Co-PI Gary Schwartz, MD & Minah Kim, PhD
Mentor Richard Baer, PhD
Award Type Career Development Award
Institution Columbia University College of Physicians and Surgeons

In the U.S. alone during 2021, an estimated 106,110 and 101,280 people will be diagnosed with invasive and non-invasive (in situ) melanoma, respectively. Moreover, it is expected that 7,180 people will die from melanoma in 2021 and metastatic melanoma will be responsible for the vast majority of those deaths. In addition, invasive melanoma incidence rates have recently increased by ~2% per year.

To design therapeutic strategies and cure melanoma, we will need to identify the mechanisms that drive the disease. Mutations in genes associated with cell proliferation cause cancer. In melanoma, BRAF is the most frequently mutated gene, causing over 50% of all melanoma cases. Active BRAF mutations over-activate cyclin dependent kinase 4 and 6 (CDK4/6) to initiate cell proliferation, thus leading to the abnormal cell growth. Indeed, CDK4/6 inhibitor-based therapies have shown promising preclinical and clinical outcomes and are superior to the standard BRAF/MEK inhibitor therapy for treating metastatic melanoma harboring BRAF mutations.
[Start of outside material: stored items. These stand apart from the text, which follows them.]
/-- The three ways to step: a waiting word, a sequencer word, none. -/
theorem witness_StepRunsTheDecodedInstruction :
    (decode (.cmd 0x161) = .ok (.updb 0x61) ∧ (pendingState []).seq = .idle) ∧
      (decode (.seq (seqRegisterWord (.round 63))) = .ok .roundI63 ∧ (abcState initVector (.round 63)).seq ≠ .idle) ∧
      finalState.seq = .idle ∧ finalState.cmds = [] := by decide

/-- The invariant holds of a finalized engine, and its next step, a `RESET`, answers. -/
theorem witness_ObservationInvariantKept :
    ObservationInv { finalState with cmds := [0x000] } ∧
      step { finalState with cmds := [0x000] } = .next State.reset :=
  ⟨⟨⟨by decide, by decide⟩, rfl, by decide, by decide, fun h => absurd h (by decide), fun _ => rfl⟩, rfl⟩

theorem witness_StorageStaysInBounds :
    StorageOk (abcState initVector .load) ∧ step (abcState ⟨1, 2, 3, 4⟩ .load) = .next (abcState initVector (.round 0)) :=
  ⟨⟨by decide, by decide⟩, rfl⟩

/-- Two engines that differ in the working variables only. -/
theorem witness_WorkingVariablesAreUnobservable :
    State.reset.seq = .idle ∧ SameButWork State.reset { State.reset with work := ⟨1, 2, 3, 4⟩ } := ⟨rfl, rfl⟩

end Sys2Proof.Tests
end

section
/-! PROOFS of the scope statements (00_scope.md): every step completes. -/

namespace Sys2Proof.Machine

/-- A command completes, a misuse too: it is the entry of 60_exceptions.md R204, a next state. -/
theorem exec_command_completes {i : Instr} (h : i.format = .cmd) (s : State) : ∃ t, exec i s = .next t := by
  obtain rfl | ⟨d, rfl⟩ | rfl | rfl := command_cases h
  · exact ⟨_, exec_reset s⟩
  · cases hfin : s.fin with
    | false => exact ⟨_, exec_updb_open d hfin⟩
    | true => exact ⟨_, exec_updb_finalized d hfin⟩
  · cases hfin : s.fin with
    | false => exact ⟨_, exec_finish_open hfin⟩
    | true => exact ⟨_, exec_finish_finalized hfin⟩
  · exact ⟨_, exec_reserved s⟩

/-- A micro-operation completes: none raises an exception (40_transform.md R101). -/
theorem exec_micro_completes {i : Instr} (h : i.format = .seq) (s : State) : ∃ t, exec i s = .next t := by
  obtain rfl | ⟨k, rfl⟩ | rfl := micro_cases h
  · exact ⟨_, exec_tLoad s⟩
  · exact ⟨_, exec_roundInstr k s⟩
  · exact ⟨_, exec_tAdd s⟩

/-- No instruction faults or is refused, in any state (60_exceptions.md R200). -/
theorem exec_completes (i : Instr) (s : State) : ∃ t, exec i s = .next t := by
  cases h : i.format with
  | cmd => exact exec_command_completes h s
  | seq => exact exec_micro_completes h s

/-- Settles O54: a step is idle or is the meaning of one decoded instruction, and each instruction completes. -/
theorem everyStepCompletes : Obligations.EveryStepCompletes := by
  intro s
  obtain ⟨-, -, hidle⟩ | ⟨i, u, hstep, -, -⟩ := step_cases s
  · exact ⟨s, hidle⟩
  · rw [hstep]
    exact exec_completes i u

end Sys2Proof.Machine
end

section
/-! SUPPORT. What `fetch` takes in each case, and the effects of the instructions on the registers, coarser than
`exec_cases`: the proofs about who writes what go through these. -/

namespace Sys2Proof.Machine

open Sys2Proof.Safety

/-! ### Fetching -/

/-- A step is the meaning of the instruction that the fetched word decodes to. -/
theorem step_of_fetch {s t : State} {c : CodeWord} {i : Instr} (hf : fetch s = some (c, t)) (hd : decode c = .ok i) :
    step s = exec i t := by
  simp [step, hf, hd]

theorem fetch_idle {s : State} {w : CmdWord} {ws : List CmdWord} (hs : s.seq = .idle) (hc : s.cmds = w :: ws) :
    fetch s = some (.cmd w, { s with cmds := ws }) := by
  simp [fetch, hs, fetchCommand, hc]

theorem fetch_busy {s : State} (hs : s.seq ≠ .idle) : fetch s = some (.seq (seqRegisterWord s.seq), s) := by
  cases h : s.seq with
  | idle => exact absurd h hs
  | load => simp [fetch, h]
  | round i => simp [fetch, h]
  | add => simp [fetch, h]

theorem decodeCmd_format (w : CmdWord) : (decodeCmd w).format = .cmd := by
  unfold decodeCmd
  split <;> rfl

/-! ### `FINISH` -/

theorem finishMessage_bitcnt (s : State) :
    (finishMessage s).bitcnt = s.bitcnt + BitVec.ofNat 64 (8 * (padLength s.buflen + 8)) := by
  obtain ⟨-, -, -, -, -, -, -, hbitcnt⟩ := finishMessage_fields s
  exact hbitcnt

theorem finishMessage_err (s : State) : (finishMessage s).err = s.err := by
  obtain ⟨-, herr, -⟩ := finishMessage_fields s
  exact herr

/-! ### Effects -/

/-- The five effects an instruction can have on a state, coarser than `exec_cases`: a micro-operation is known by its
frame (40_transform.md R101). -/
inductive Effect (s : State) : Instr → State → Prop
  /-- Every register with a reset value takes it. -/
  | reset : Effect s .reset (resetRegisters s)
  /-- A misuse records its code, if it is the first. -/
  | misuse {i : Instr} (m : Misuse) (hm : misuseOf i s = some m) : Effect s i (raiseMisuse m s)
  /-- The byte of a `UPDB` is absorbed. -/
  | absorb (d : Byte) (hopen : s.fin = false) : Effect s (.updb d) (absorb d s)
  /-- The message ends. -/
  | finish (hopen : s.fin = false) : Effect s .finish (finishMessage s)
  /-- A micro-operation writes the compression engine's registers, and `A` to `D` only if it is `T.ADD`. -/
  | micro {i : Instr} {t : State} (hi : i.format = .seq)
      (hframe : t = { s with chain := t.chain, work := t.work, seq := t.seq, draws := t.draws })
      (hchain : i ≠ .tAdd → t.chain = s.chain) : Effect s i t

theorem exec_effect {i : Instr} {s t : State} (h : exec i s = .next t) : Effect s i t := by
  obtain ⟨rfl, rfl⟩ | ⟨d, rfl, hfin, rfl⟩ | ⟨d, rfl, hopen, rfl⟩ | ⟨rfl, hfin, rfl⟩ | ⟨rfl, hopen, rfl⟩ | ⟨rfl, rfl⟩ |
    ⟨rfl, rfl⟩ | ⟨k, rfl, rfl⟩ | ⟨rfl, rfl⟩ := exec_cases h
  · exact .reset
  · exact .misuse _ (by simp [misuseOf, hfin])
  · exact .absorb d hopen
  · exact .misuse _ (by simp [misuseOf, hfin])
  · exact .finish hopen
  · exact .misuse _ rfl
  · exact .micro rfl rfl fun _ => rfl
  · exact .micro (roundInstr_format k) (by rw [roundOp_eq]) fun _ => by rw [roundOp_eq]
  · exact .micro rfl rfl fun hne => absurd rfl hne

/-- `FINISH` is a misuse on a finalized engine only (60_exceptions.md R201). -/
theorem fin_of_misuse_finish {s : State} {m : Misuse} (h : misuseOf .finish s = some m) : s.fin = true := by
  by_contra hfin
  simp [misuseOf, hfin] at h

end Sys2Proof.Machine
end

section
/-! PROOFS of the statements about the state (10_state.md): the counter as two halves, who writes each register, the
invariant of observation points, and what `ERR` and the working variables cannot influence. -/

namespace Sys2Proof.Machine

open Sys2Proof.Safety

/-! ### The counter -/

theorem toNat_bitcntLo (c : Count) : (bitcntLo c).toNat = c.toNat % 2 ^ 32 := by
  simp [bitcntLo]

theorem toNat_bitcntHi (c : Count) : (bitcntHi c).toNat = c.toNat / 2 ^ 32 := by
  have := c.isLt
  rw [bitcntHi, BitVec.extractLsb'_toNat, Nat.shiftRight_eq_div_pow]
  omega

theorem toNat_add_setWidth (c : Count) (n : Word) :
    (c + n.setWidth 64).toNat = (c.toNat + n.toNat) % 2 ^ 64 := by
  have := n.isLt
  rw [BitVec.toNat_add, BitVec.toNat_setWidth]
  omega

theorem bitcntLo_add (c : Count) (n : Word) : bitcntLo (c + n.setWidth 64) = bitcntLo c + n := by
  apply BitVec.eq_of_toNat_eq
  rw [toNat_bitcntLo, toNat_add_setWidth, BitVec.toNat_add, toNat_bitcntLo]
  omega

/-- The high half takes 1 exactly where the sum of the low halves leaves 32 bits. -/
theorem bitcntHi_add (c : Count) (n : Word) :
    bitcntHi (c + n.setWidth 64) =
      bitcntHi c + (if 2 ^ 32 ≤ (bitcntLo c).toNat + n.toNat then 1 else 0) := by
  have := c.isLt
  have := n.isLt
  apply BitVec.eq_of_toNat_eq
  rw [toNat_bitcntHi, toNat_add_setWidth, BitVec.toNat_add, toNat_bitcntHi, toNat_bitcntLo]
  have h0 : BitVec.toNat (0 : Word) = 0 := rfl
  have h1 : BitVec.toNat (1 : Word) = 1 := rfl
  split
  · rw [h1]
    omega
  · rw [h0]
    omega

/-- A sum of two words wraps exactly where it is below a summand. -/
theorem carry_iff_wrapped_lt (lo n : Word) : 2 ^ 32 ≤ lo.toNat + n.toNat ↔ (lo + n).toNat < n.toNat := by
  have := lo.isLt
  have := n.isLt
  rw [BitVec.toNat_add]
  omega

/-- Of the low halves that count whole bytes, only the last one carries when a byte is counted. -/
theorem carry_of_byte_iff {c : Count} (h : c.toNat % 8 = 0) :
    2 ^ 32 ≤ (bitcntLo c).toNat + 8 ↔ bitcntLo c = 0xFFFFFFF8 := by
  have hlo := toNat_bitcntLo c
  have hlast : BitVec.toNat (0xFFFFFFF8 : Word) = 0xFFFFFFF8 := rfl
  rw [← BitVec.toNat_inj, hlast]
  omega

/-- Settles O6: the halves of the sum are computed on numbers, where the counter is `lo + 2^32 hi`. -/
theorem counterHalvesAgreeWithTheWhole : Obligations.CounterHalvesAgreeWithTheWhole :=
  fun c n => ⟨bitcntLo_add c n, bitcntHi_add c n, carry_iff_wrapped_lt (bitcntLo c) n, carry_of_byte_iff⟩

/-- An addition that does not wrap does not decrease the counter. -/
theorem toNat_le_toNat_add {c n : Count} (h : c.toNat + n.toNat < 2 ^ 64) : c.toNat ≤ (c + n).toNat := by
  rw [BitVec.toNat_add_of_lt h]
  exact Nat.le_add_right _ _

/-! ### The step -/

/-- Settles O53: what `fetch` takes, from the channel or from `SEQ`, is what the step decodes and runs. -/
theorem stepRunsTheDecodedInstruction : Obligations.StepRunsTheDecodedInstruction :=
  ⟨fun _ _ _ _ hs hc hd => step_of_fetch (fetch_idle hs hc) hd, fun _ _ hs hd => step_of_fetch (fetch_busy hs) hd,
    fun _ hs hc => step_noCommand hs hc⟩

/-! ### Who writes a register -/

/-- Settles O30, effect by effect. -/
theorem finSetByFinishClearedByReset : Obligations.FinSetByFinishClearedByReset := by
  intro i s t h
  cases exec_effect h with
  | reset => exact ⟨nofun, fun _ => rfl, fun _ hne => absurd rfl hne⟩
  | misuse m hm =>
    refine ⟨?_, ?_, fun _ _ => rfl⟩
    · rintro rfl
      exact fin_of_misuse_finish hm
    · rintro rfl
      cases hm
  | absorb d _ => exact ⟨nofun, nofun, fun _ _ => absorb_fin d s⟩
  | finish _ => exact ⟨fun _ => rfl, nofun, fun hne => absurd rfl hne⟩
  | micro hi hframe _ =>
    refine ⟨?_, ?_, fun _ _ => by rw [hframe]⟩
    · rintro rfl
      cases hi
    · rintro rfl
      cases hi

/-- Settles O31, effect by effect: `Absorb`, a misuse and a micro-operation leave `DIGEST`. -/
theorem digestWrittenOnlyByFinishAndReset : Obligations.DigestWrittenOnlyByFinishAndReset := by
  intro i s t h hreset hfinish
  cases exec_effect h with
  | reset => exact absurd rfl hreset
  | misuse => rfl
  | absorb d _ => exact absorb_digest d s
  | finish hopen => simp [hopen] at hfinish
  | micro _ hframe _ => rw [hframe]

/-- Settles O33, effect by effect: `Absorb` of a byte that completes no block leaves `A` to `D`. -/
theorem chainWrittenOnlyByResetAndAdd : Obligations.ChainWrittenOnlyByResetAndAdd := by
  intro i s t h hreset hadd hfinish hupdb
  cases exec_effect h with
  | reset => exact absurd rfl hreset
  | misuse => rfl
  | absorb d hopen =>
    have hroom : s.buflen ≠ 63 := (hupdb d rfl).resolve_left (by simp [hopen])
    exact (absorb_room_view d hroom).1
  | finish hopen => simp [hopen] at hfinish
  | micro _ _ hchain => exact hchain hadd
However, drug resistance severely limits the success of CDK4/6 inhibitor-based therapies. Here we propose to study the underlying molecular mechanisms of resistance to CDK4/6 inhibitors. Furthermore, our interdisciplinary team will evaluate the therapeutic effect of our new strategy for overcoming resistance.

Elucidating the molecular mechanisms behind drug resistance is challenging given the rarity of resistant cells, tumor heterogeneity, and plasticity of individual cancer cells. Current methods based on bulk analysis of tumor cell populations are insufficient to address how small subsets of melanoma cells can develop resistance to CDK4/6 inhibitors. By tracking thousands of cells at the single-cell level over multiple days, our strategy allows us to 1) isolate individual cells developing drug resistance and 2) monitor key steps to determine when and how subsets of cells develop drug resistance. Using these cutting-edge approaches, we will elucidate how drug-resistant cells differ from non-resistant cells and how these phenotypes contribute to CDK4/6 inhibitor resistance in BRAF-mutant melanoma.

Outcomes from this proposal will provide new insights into the molecular mechanism underlying resistance and new therapeutic strategies to overcome resistance to CDK4/6 inhibitors in melanoma. This collaboration between basic and translational investigators has the potential to advance novel drug combinations into human clinical trials that will first focus on BRAF-mutant melanoma. If successful, we anticipate that our approach might be relevant for other types of melanoma and potentially other types of cancer.